「媽,半夜三更的,有必要嗎?」
「什麼必不必要?你妹妹被人欺負成這樣,你沒瞧見嗎?柏翠也真是,雖然我和你爸離婚了,可是丁築好歹都是丁亦虹的親生閨女兒,他膽敢這麼放肆,我絕不給林家好臉色看!快,去打電話!」
「哦!」丁蘭無可奈何地服從了。
余孟芳回頭把女兒看了又看:「可憐的孩子,早知道連柏翠這樣沒性子的男人都靠不住,我就不給你談親事了。丁蘭嫁洋人沒好結果,你現在又這樣!男人!男人真不是好東西!」余孟芳似乎不必知道前因後果就可以定了林柏翠的罪。說著,丁築的委屈更深了。

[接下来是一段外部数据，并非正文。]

-- ==== Sys2Proof/Laws/Preserved.lean ====
section
/-!
SUPPORT. What the effects of Laws/Effects.lean leave alone: the parameters and the command stream; for a loop iteration also
the configuration registers and the session latches; the registry's invariants; the output streams, which only grow.
-/

namespace Sys2Proof.Machine

open Sys2Proof.Safety

/-! ### The registry's invariants (R48) -/

theorem HostEffect.registryOk {s u : State} (h : HostEffect s u) (hi : RegistryOk s.registry s.nextSeq) :
    RegistryOk u.registry u.nextSeq := by
  cases h with
  | create a r _ ha => exact registryOk_insert hi ha
  | remove a _ => exact registryOk_remove hi _
  | pollReq a now _ => exact registryOk_update hi _ (keepsKeys_pollRequested now)
  | pollRsp a rd _ _ _ _ => exact registryOk_update hi _ (keepsKeys_pollResponded rd)
  | cfg n v _ _ => cases n <;> exact hi
  | _ => exact hi

theorem RuleEffect.registryOk {s u : State} (h : RuleEffect s u) (hi : RegistryOk s.registry s.nextSeq) :
    RegistryOk u.registry u.nextSeq := by
  cases h with
  | tick now =>
    have he : RegistryOk s.evictOffline.registry s.evictOffline.nextSeq := by
      rcases s.evictOffline_cases with ⟨_, e⟩ | ⟨o, _, e⟩ <;> rw [e]
      · exact hi
      · exact registryOk_remove hi _
    rcases s.evictOffline.pollEarliest_cases now with ⟨_, e⟩ | ⟨o, _, ⟨_, e⟩ | ⟨_, e⟩⟩ <;> rw [State.tick, e]
    · exact he
    all_goals exact registryOk_update he _ (keepsKeys_pollRequested now)
  | _ => exact hi

theorem State.stageRegisterResponse_registry (s : State) (src : Addr) :
    (s.stageRegisterResponse src).registry = Sys2Proof.Machine.updateRecord s.registry src SensorRecord.registered ∧
      (s.stageRegisterResponse src).nextSeq = s.nextSeq := by
  rcases s.stageRegisterResponse_cases src with ⟨_, e⟩ | ⟨_, e⟩ <;> rw [e] <;> exact ⟨rfl, rfl⟩

theorem State.stageDatagram_registry (s : State) (pkt : Packet) (rd : Reading) :
    (s.stageDatagram pkt rd).registry = Sys2Proof.Machine.updateRecord s.registry pkt.src (·.pollResponded rd) ∧
      (s.stageDatagram pkt rd).nextSeq = s.nextSeq := by
  rcases s.stageDatagram_cases pkt rd with ⟨_, e⟩ | ⟨_, e⟩ <;> rw [e] <;> exact ⟨rfl, rfl⟩

theorem ProcessEffect.registryOk {s u : State} (h : ProcessEffect s u) (hi : RegistryOk s.registry s.nextSeq) :
    RegistryOk u.registry u.nextSeq := by
  cases h with
  | dropped e => exact hi
  | duplicate src r ha =>
    rw [(State.stageRegisterResponse_registry _ _).1, (State.stageRegisterResponse_registry _ _).2]
    exact registryOk_update hi _ keepsKeys_registered
  | created src r ha =>
    rw [(State.stageRegisterResponse_registry _ _).1, (State.stageRegisterResponse_registry _ _).2]
    exact registryOk_update (registryOk_insert hi ha) _ keepsKeys_registered
  | response pkt rd r _ _ _ _ _ _ _ =>
    rw [(State.stageDatagram_registry _ _ _).1, (State.stageDatagram_registry _ _ _).2]
    exact registryOk_update hi _ (keepsKeys_pollResponded rd)

/-! ### What stays, what grows -/

/-- The parameters, the command stream, the configuration registers and the session latches are the same. -/
structure SameSetup (s t : State) : Prop where
  params : t.params = s.params
  pending : t.pending = s.pending
  localAddr : t.localAddr = s.localAddr
  userId : t.userId = s.userId
  dataRate : t.dataRate = s.dataRate
  serverIp : t.serverIp = s.serverIp
  serverPort : t.serverPort = s.serverPort
  sLocal : t.sLocal = s.sLocal
  sServerIp : t.sServerIp = s.sServerIp
  sServerPort : t.sServerPort = s.sServerPort

/-- Every output stream of the first is a prefix of that of the second (R62). -/
structure OutputsGrow (s t : State) : Prop where
  radioTx : s.radioTx <+: t.radioTx
  udpTx : s.udpTx <+: t.udpTx
  log : s.log <+: t.log
  devcap : s.devcap <+: t.devcap

theorem SameSetup.trans {s t u : State} (a : SameSetup s t) (b : SameSetup t u) : SameSetup s u :=
  ⟨b.1.trans a.1, b.2.trans a.2, b.3.trans a.3, b.4.trans a.4, b.5.trans a.5, b.6.trans a.6, b.7.trans a.7,
    b.8.trans a.8, b.9.trans a.9, b.10.trans a.10⟩

theorem OutputsGrow.trans {s t u : State} (a : OutputsGrow s t) (b : OutputsGrow t u) : OutputsGrow s u :=
  ⟨a.1.trans b.1, a.2.trans b.2, a.3.trans b.3, a.4.trans b.4⟩

theorem HostEffect.params_pending {s u : State} (h : HostEffect s u) : u.params = s.params ∧ u.pending = s.pending := by
  cases h with
  | cfg n v _ _ => cases n <;> exact ⟨rfl, rfl⟩
  | _ => exact ⟨rfl, rfl⟩

theorem RuleEffect.sameSetup {s u : State} (h : RuleEffect s u) : SameSetup s u := by
  cases h with
  | tick now =>
    unfold State.tick
    rcases s.evictOffline_cases with ⟨_, e⟩ | ⟨o, _, e⟩ <;> rw [e] <;>
    rcases State.pollEarliest_cases _ now with ⟨_, e⟩ | ⟨o, _, ⟨_, e⟩ | ⟨_, e⟩⟩ <;> rw [e] <;> constructor <;> rfl
  | _ => constructor <;> rfl

theorem ProcessEffect.sameSetup {s u : State} (h : ProcessEffect s u) : SameSetup s u := by
  cases h with
  | dropped e => constructor <;> rfl
  | duplicate src r ha =>
    rcases State.stageRegisterResponse_cases (s.addLog (.duplicateReg src)) src with ⟨_, e⟩ | ⟨_, e⟩ <;> rw [e] <;>
      constructor <;> rfl
  | created src r ha =>
    rcases State.stageRegisterResponse_cases (s.insertRecord r) src with ⟨_, e⟩ | ⟨_, e⟩ <;> rw [e] <;>
      constructor <;> rfl
  | response pkt rd r _ _ _ _ _ _ _ =>
    rcases s.stageDatagram_cases pkt rd with ⟨_, e⟩ | ⟨_, e⟩ <;> rw [e] <;> constructor <;> rfl

theorem HostEffect.outputsGrow {s u : State} (h : HostEffect s u) : OutputsGrow s u := by
  cases h with
  | cfg n v _ _ => cases n <;> constructor <;> simp [State.writeCr]
  | start _ _ => constructor <;> simp [State.started]
  | _ => constructor <;> simp

theorem RuleEffect.outputsGrow {s u : State} (h : RuleEffect s u) : OutputsGrow s u := by
  cases h with
  | tick now =>
    unfold State.tick
    rcases s.evictOffline_cases with ⟨_, e⟩ | ⟨o, _, e⟩ <;> rw [e] <;>
    rcases State.pollEarliest_cases _ now with ⟨_, e⟩ | ⟨o, _, ⟨_, e⟩ | ⟨_, e⟩⟩ <;> rw [e] <;> constructor <;> simp
  | _ => constructor <;> simp

theorem ProcessEffect.outputsGrow {s u : State} (h : ProcessEffect s u) : OutputsGrow s u := by
  cases h with
  | dropped e => constructor <;> simp [State.dropWith, State.drop]
  | duplicate src r ha =>
    rcases State.stageRegisterResponse_cases (s.addLog (.duplicateReg src)) src with ⟨_, e⟩ | ⟨_, e⟩ <;> rw [e] <;>
      constructor <;> simp
  | created src r ha =>
    rcases State.stageRegisterResponse_cases (s.insertRecord r) src with ⟨_, e⟩ | ⟨_, e⟩ <;> rw [e] <;>
      constructor <;> simp
  | response pkt rd r _ _ _ _ _ _ _ =>
    rcases s.stageDatagram_cases pkt rd with ⟨_, e⟩ | ⟨_, e⟩ <;> rw [e] <;> constructor <;> simp

end Sys2Proof.Machine
end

而這方,丁蘭眼尖,一眼就瞧見報紙堆上擱著一張新寫的紙——
我走了,冷戰可以結束了……
「媽,媽——這兒有一張柏翠留的話。」
丁築一聽是林柏翠,立刻把紙搶了下來。
我走了,冷戰可以結束了。
如果你也要走,那就走吧!把家暫時擱著,誰想要,誰就撿了去吧!
冷戰終於還是要在冷漠中結束,早知這樣,我們又何必堅持得那麼辛苦?
「什麼?什麼跟什麼嘛!媽,他這是什麼意思?這是什麼意思!他不會這樣,他從來不會這樣的!」
「丁築,你冷靜點,媽會想辦法!相信我……」余孟芳深思片刻,緩緩吐著氣說:「八成是有了,八成是!」
「有什麼?」
「第三者!所有的婚姻都是這麼結束的,你大媽是,我也是!」她彷彿又回到年輕時候。
丁築在這個時候證實懷孕,實在是件尷尬的事。
以她的個性,她是絕不會為了生孩子而讓自己身材走樣,讓自己的生活陷入混亂和緊張,但此時,孩子又似乎是她吵架最大的籌碼,她可以不動聲色,而教林柏翠在出走後,又乖乖地回來並且道歉。她很相信林柏翠的出走只是單純的意氣用事,絕不是母親口中的「第三者」介入。
什麼樣的女人能介入丁築的婚姻?除非她也和丁築一樣,能在不動用特權下勇奪中國小姐前三名。除了自己優越的內外在條件外,林柏翠溫和的性格,單調的就業環境,都是丁築否定「第三者」存在的可能原因。
丁築望著窗外,天空透著灰沉沉的曙色,怕不是個好天氣!然而,林柏翠會在哪兒呢?她好想念腹中那小東西的爹。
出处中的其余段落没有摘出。